# AIM OF THE TASK
Find all lines in the records that include the word "onOff", and copy them out.

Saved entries
■ ■ ■ ■

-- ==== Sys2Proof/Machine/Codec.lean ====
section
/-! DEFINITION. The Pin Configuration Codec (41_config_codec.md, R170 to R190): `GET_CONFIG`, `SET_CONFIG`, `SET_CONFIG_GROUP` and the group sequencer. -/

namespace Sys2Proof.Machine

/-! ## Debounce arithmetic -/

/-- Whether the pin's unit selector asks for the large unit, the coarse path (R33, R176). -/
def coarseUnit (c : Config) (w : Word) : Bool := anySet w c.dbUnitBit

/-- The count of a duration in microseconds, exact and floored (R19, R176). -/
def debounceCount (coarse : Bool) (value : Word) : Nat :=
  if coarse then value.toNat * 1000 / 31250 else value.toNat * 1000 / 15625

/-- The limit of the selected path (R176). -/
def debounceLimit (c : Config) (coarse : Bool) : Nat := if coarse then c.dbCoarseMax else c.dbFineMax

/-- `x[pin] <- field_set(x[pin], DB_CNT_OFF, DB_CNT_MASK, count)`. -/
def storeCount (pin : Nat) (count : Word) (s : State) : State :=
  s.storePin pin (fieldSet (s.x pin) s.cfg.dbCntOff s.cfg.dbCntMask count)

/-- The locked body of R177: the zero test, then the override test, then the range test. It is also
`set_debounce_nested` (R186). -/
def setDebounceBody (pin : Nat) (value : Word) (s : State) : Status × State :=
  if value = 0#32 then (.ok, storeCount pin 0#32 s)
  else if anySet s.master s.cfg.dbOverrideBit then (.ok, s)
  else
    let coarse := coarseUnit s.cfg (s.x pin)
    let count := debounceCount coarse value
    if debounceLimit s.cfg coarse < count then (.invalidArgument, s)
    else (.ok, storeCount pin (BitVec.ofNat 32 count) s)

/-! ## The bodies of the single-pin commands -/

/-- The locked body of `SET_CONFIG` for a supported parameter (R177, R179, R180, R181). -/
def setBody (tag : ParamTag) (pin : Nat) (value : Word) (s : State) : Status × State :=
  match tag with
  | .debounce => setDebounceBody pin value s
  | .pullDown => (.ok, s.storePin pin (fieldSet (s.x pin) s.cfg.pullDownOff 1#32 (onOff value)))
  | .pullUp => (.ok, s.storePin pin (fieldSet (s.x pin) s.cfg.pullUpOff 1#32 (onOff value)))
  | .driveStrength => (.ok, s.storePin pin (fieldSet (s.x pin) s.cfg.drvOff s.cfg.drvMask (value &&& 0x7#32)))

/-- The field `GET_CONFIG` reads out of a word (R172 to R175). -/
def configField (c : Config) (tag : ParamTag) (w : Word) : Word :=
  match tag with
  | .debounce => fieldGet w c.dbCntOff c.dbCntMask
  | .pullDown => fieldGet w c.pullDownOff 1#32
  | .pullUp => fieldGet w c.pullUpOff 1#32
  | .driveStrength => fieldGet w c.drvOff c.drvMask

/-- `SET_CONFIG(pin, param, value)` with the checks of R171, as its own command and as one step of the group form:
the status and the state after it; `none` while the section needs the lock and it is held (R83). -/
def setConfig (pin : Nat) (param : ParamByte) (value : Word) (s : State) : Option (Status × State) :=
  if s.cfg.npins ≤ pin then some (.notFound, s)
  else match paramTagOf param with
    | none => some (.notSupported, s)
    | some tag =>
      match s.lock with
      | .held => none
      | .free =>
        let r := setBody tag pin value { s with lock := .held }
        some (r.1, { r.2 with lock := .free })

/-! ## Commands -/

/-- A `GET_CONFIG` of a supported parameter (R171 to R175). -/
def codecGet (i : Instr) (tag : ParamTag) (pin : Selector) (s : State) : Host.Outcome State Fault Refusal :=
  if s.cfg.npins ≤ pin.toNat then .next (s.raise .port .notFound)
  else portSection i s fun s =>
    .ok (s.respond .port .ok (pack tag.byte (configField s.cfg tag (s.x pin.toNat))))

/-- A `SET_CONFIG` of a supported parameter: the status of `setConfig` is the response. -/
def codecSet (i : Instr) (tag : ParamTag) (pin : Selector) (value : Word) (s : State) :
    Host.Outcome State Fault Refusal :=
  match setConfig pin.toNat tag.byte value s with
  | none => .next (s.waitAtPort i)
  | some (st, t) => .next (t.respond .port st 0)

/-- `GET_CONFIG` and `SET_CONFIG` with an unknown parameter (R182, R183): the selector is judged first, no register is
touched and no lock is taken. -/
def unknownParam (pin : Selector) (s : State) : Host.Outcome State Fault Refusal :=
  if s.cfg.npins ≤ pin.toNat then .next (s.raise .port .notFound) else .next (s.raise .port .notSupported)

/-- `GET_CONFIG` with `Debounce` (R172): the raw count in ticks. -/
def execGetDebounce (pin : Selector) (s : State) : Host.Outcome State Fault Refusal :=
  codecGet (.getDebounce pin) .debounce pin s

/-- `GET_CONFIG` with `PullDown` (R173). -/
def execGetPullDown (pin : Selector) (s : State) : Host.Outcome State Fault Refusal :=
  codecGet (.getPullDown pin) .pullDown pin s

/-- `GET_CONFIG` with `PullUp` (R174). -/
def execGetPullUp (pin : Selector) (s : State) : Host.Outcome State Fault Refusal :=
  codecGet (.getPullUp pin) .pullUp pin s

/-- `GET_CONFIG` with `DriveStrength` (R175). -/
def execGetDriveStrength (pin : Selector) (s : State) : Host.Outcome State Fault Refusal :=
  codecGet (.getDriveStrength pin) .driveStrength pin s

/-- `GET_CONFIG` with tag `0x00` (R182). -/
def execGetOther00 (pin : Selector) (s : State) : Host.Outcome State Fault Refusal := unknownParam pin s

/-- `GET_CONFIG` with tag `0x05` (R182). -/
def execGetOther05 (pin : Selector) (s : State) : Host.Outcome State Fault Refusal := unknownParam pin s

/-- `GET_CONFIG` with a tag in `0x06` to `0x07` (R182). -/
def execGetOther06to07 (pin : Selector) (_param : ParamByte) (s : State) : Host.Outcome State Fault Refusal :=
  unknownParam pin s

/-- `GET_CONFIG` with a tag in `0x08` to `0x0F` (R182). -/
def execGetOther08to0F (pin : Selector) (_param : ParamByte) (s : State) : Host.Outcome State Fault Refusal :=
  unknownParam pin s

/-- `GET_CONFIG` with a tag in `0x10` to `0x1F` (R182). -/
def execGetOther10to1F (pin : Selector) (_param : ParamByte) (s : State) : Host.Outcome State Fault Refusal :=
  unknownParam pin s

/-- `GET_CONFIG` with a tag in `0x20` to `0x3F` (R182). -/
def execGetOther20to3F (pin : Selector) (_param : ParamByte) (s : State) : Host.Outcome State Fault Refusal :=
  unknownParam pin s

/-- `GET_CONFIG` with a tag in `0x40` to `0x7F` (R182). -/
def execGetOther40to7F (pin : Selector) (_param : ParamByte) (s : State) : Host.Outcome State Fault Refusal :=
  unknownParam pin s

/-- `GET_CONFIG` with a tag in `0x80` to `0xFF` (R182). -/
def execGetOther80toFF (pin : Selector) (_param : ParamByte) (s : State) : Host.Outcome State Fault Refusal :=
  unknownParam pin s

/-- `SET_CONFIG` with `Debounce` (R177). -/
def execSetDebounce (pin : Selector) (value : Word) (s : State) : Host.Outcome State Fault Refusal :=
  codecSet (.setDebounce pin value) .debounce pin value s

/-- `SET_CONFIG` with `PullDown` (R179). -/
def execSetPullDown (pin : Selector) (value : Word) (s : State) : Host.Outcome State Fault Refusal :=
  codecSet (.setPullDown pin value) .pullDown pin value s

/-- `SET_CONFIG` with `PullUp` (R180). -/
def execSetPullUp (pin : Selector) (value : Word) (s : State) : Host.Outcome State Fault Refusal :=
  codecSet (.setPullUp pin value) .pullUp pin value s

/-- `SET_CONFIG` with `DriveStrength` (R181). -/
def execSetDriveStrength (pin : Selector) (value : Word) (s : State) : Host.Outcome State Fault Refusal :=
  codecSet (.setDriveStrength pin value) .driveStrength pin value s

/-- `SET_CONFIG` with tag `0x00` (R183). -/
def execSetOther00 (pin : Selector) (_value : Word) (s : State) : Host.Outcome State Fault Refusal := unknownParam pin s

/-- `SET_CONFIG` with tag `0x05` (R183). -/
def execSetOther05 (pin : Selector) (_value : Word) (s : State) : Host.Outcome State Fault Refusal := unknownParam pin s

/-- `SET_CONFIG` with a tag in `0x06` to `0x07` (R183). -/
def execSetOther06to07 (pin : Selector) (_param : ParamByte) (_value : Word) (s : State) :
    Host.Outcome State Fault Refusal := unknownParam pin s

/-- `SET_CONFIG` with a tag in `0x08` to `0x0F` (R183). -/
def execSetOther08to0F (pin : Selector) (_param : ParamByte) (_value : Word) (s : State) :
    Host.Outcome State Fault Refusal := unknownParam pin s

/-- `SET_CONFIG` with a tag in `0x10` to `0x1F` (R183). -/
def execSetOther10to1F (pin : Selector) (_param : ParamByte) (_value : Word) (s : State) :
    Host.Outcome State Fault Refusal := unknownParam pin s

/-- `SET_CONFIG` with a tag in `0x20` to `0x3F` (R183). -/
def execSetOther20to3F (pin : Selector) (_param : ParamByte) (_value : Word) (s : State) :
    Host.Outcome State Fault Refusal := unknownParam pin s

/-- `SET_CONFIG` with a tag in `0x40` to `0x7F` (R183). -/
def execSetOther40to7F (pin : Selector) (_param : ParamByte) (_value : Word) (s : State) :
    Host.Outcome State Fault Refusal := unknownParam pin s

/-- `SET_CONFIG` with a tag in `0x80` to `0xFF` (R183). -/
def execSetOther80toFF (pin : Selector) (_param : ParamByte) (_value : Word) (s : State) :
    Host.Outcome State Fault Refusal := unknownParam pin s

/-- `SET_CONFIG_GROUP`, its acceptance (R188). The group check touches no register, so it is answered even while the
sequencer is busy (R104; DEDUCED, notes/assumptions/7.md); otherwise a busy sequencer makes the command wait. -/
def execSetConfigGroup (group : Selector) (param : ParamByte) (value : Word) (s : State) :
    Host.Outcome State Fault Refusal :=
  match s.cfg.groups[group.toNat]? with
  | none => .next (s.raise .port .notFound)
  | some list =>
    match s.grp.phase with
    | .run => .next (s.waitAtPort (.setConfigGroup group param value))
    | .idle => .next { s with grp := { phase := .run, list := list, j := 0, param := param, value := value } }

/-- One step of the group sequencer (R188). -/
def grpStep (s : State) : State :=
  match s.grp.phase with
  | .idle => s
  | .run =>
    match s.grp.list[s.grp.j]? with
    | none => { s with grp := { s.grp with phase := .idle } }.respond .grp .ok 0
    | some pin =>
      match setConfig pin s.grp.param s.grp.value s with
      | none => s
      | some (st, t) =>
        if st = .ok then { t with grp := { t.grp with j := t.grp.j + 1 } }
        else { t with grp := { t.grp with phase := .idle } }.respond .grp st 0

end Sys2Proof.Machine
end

■ ■ ■ ■

# EXERCISE ANSWER
  | .pullDown => (.ok, s.storePin pin (fieldSet (s.x pin) s.cfg.pullDownOff 1#32 (onOff value)))
  | .pullUp => (.ok, s.storePin pin (fieldSet (s.x pin) s.cfg.pullUpOff 1#32 (onOff value)))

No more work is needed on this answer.